## TO DO
Go line by line through the records below. Copy whichever lines contain the string "obtain".

━━━ DATASET CONTENT

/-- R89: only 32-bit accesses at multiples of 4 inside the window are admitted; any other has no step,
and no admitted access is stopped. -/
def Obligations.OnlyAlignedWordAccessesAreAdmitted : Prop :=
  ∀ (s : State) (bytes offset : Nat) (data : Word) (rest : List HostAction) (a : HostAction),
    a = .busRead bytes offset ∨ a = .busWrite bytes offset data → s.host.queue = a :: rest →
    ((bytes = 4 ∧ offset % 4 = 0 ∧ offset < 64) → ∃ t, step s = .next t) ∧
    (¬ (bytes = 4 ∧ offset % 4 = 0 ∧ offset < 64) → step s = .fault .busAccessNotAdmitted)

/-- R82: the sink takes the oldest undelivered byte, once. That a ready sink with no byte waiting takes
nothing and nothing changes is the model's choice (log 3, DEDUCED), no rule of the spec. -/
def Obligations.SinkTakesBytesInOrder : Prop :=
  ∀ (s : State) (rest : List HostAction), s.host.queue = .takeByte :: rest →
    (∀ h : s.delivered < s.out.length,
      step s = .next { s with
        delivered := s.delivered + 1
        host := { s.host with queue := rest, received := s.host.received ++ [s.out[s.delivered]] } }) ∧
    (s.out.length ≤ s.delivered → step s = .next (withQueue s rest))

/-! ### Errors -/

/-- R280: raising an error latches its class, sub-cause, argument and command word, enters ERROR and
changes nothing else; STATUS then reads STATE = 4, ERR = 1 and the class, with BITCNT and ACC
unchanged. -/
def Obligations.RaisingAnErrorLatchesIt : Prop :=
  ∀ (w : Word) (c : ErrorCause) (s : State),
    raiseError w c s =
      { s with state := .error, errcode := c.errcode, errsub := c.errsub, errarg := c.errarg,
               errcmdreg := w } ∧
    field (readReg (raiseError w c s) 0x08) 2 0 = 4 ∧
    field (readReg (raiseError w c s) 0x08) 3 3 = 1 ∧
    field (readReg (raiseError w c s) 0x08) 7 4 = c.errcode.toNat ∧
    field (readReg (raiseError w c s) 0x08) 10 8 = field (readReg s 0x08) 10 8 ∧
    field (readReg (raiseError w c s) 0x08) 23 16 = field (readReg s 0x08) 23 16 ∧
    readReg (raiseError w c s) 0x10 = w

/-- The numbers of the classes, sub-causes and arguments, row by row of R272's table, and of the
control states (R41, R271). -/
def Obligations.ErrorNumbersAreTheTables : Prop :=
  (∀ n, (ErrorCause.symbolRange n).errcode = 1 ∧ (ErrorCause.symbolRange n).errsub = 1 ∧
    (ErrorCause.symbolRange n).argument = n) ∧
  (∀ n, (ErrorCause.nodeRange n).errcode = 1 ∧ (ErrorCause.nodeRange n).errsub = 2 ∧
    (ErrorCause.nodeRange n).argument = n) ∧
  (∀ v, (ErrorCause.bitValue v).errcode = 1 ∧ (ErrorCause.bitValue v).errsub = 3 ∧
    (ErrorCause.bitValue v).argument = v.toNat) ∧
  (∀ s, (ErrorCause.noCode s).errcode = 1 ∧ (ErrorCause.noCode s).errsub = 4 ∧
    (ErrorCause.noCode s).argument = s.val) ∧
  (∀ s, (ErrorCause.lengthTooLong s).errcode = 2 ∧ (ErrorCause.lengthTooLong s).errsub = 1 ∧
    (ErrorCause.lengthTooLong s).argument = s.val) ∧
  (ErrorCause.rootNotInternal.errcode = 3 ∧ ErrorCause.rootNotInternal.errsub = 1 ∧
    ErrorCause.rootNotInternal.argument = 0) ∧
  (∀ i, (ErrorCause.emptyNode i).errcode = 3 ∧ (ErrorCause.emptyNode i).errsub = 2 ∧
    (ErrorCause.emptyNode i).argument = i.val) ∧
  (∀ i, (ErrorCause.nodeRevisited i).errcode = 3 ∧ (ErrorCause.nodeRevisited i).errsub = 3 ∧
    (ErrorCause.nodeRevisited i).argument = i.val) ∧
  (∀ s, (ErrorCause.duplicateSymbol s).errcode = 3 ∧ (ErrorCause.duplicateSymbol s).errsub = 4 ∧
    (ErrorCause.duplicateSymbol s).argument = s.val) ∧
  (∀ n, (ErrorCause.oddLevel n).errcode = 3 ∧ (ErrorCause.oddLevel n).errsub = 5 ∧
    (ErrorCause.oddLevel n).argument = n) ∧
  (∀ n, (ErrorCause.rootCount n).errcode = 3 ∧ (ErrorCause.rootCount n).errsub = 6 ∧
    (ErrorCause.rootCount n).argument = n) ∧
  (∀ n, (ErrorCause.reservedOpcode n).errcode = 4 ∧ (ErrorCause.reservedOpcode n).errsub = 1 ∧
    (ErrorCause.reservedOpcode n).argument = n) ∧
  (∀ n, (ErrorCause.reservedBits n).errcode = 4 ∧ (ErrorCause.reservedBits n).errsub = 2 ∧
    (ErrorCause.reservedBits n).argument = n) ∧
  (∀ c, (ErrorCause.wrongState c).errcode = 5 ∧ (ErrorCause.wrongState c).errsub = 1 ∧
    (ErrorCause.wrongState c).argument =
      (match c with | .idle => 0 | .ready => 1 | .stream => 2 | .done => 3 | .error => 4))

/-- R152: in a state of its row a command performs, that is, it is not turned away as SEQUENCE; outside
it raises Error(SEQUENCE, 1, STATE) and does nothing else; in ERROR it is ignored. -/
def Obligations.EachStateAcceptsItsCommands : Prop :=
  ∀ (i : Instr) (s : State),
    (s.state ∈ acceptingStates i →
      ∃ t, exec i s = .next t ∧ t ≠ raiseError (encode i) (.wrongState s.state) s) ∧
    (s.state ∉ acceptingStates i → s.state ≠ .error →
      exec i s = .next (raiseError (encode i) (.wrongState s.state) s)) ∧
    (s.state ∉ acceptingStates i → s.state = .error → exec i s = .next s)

━━━━━━
━━━ DATASET CONTENT

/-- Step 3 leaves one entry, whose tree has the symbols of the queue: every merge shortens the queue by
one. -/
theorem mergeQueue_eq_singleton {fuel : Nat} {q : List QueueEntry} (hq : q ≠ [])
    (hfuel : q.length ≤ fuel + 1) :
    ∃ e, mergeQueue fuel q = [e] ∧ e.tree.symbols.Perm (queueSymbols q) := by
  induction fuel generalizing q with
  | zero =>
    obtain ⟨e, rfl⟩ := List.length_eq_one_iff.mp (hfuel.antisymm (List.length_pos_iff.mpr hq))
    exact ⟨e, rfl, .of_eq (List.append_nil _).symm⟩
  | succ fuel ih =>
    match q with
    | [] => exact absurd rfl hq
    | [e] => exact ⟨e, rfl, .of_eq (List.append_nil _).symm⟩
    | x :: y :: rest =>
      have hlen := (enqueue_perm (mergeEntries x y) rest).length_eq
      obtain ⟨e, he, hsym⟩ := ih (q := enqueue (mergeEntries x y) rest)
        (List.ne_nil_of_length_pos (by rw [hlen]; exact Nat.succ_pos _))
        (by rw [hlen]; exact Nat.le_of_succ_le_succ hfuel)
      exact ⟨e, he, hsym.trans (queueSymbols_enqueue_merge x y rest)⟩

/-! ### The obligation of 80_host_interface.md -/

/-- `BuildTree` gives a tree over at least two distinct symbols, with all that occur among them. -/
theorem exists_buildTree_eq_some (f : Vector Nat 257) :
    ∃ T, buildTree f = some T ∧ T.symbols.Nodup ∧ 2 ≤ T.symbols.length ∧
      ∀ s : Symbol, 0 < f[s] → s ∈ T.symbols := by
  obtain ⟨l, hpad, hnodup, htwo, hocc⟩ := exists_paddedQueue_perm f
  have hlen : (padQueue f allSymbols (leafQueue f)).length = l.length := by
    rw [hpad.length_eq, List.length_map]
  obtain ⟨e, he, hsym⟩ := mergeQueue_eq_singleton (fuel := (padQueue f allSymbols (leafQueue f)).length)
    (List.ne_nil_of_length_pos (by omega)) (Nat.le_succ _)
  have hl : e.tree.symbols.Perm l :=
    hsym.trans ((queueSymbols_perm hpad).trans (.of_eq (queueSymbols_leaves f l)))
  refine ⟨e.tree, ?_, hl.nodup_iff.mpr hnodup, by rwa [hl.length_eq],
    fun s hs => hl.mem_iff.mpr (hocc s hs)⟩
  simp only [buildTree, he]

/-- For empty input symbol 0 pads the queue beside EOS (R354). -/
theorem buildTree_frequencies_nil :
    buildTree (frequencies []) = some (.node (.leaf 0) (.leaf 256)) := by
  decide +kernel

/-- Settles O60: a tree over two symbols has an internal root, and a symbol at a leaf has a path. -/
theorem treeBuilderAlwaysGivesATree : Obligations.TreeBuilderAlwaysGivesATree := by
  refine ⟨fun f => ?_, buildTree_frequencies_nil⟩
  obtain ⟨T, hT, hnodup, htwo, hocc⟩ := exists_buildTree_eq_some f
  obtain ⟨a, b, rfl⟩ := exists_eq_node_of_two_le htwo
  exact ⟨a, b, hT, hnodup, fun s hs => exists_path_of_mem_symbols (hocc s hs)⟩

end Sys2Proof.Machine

━━━━━━

## EXERCISE RESPONSE
    obtain ⟨e, rfl⟩ := List.length_eq_one_iff.mp (hfuel.antisymm (List.length_pos_iff.mpr hq))
      obtain ⟨e, he, hsym⟩ := ih (q := enqueue (mergeEntries x y) rest)
  obtain ⟨l, hpad, hnodup, htwo, hocc⟩ := exists_paddedQueue_perm f
  obtain ⟨e, he, hsym⟩ := mergeQueue_eq_singleton (fuel := (padQueue f allSymbols (leafQueue f)).length)
  obtain ⟨T, hT, hnodup, htwo, hocc⟩ := exists_buildTree_eq_some f
  obtain ⟨a, b, rfl⟩ := exists_eq_node_of_two_le htwo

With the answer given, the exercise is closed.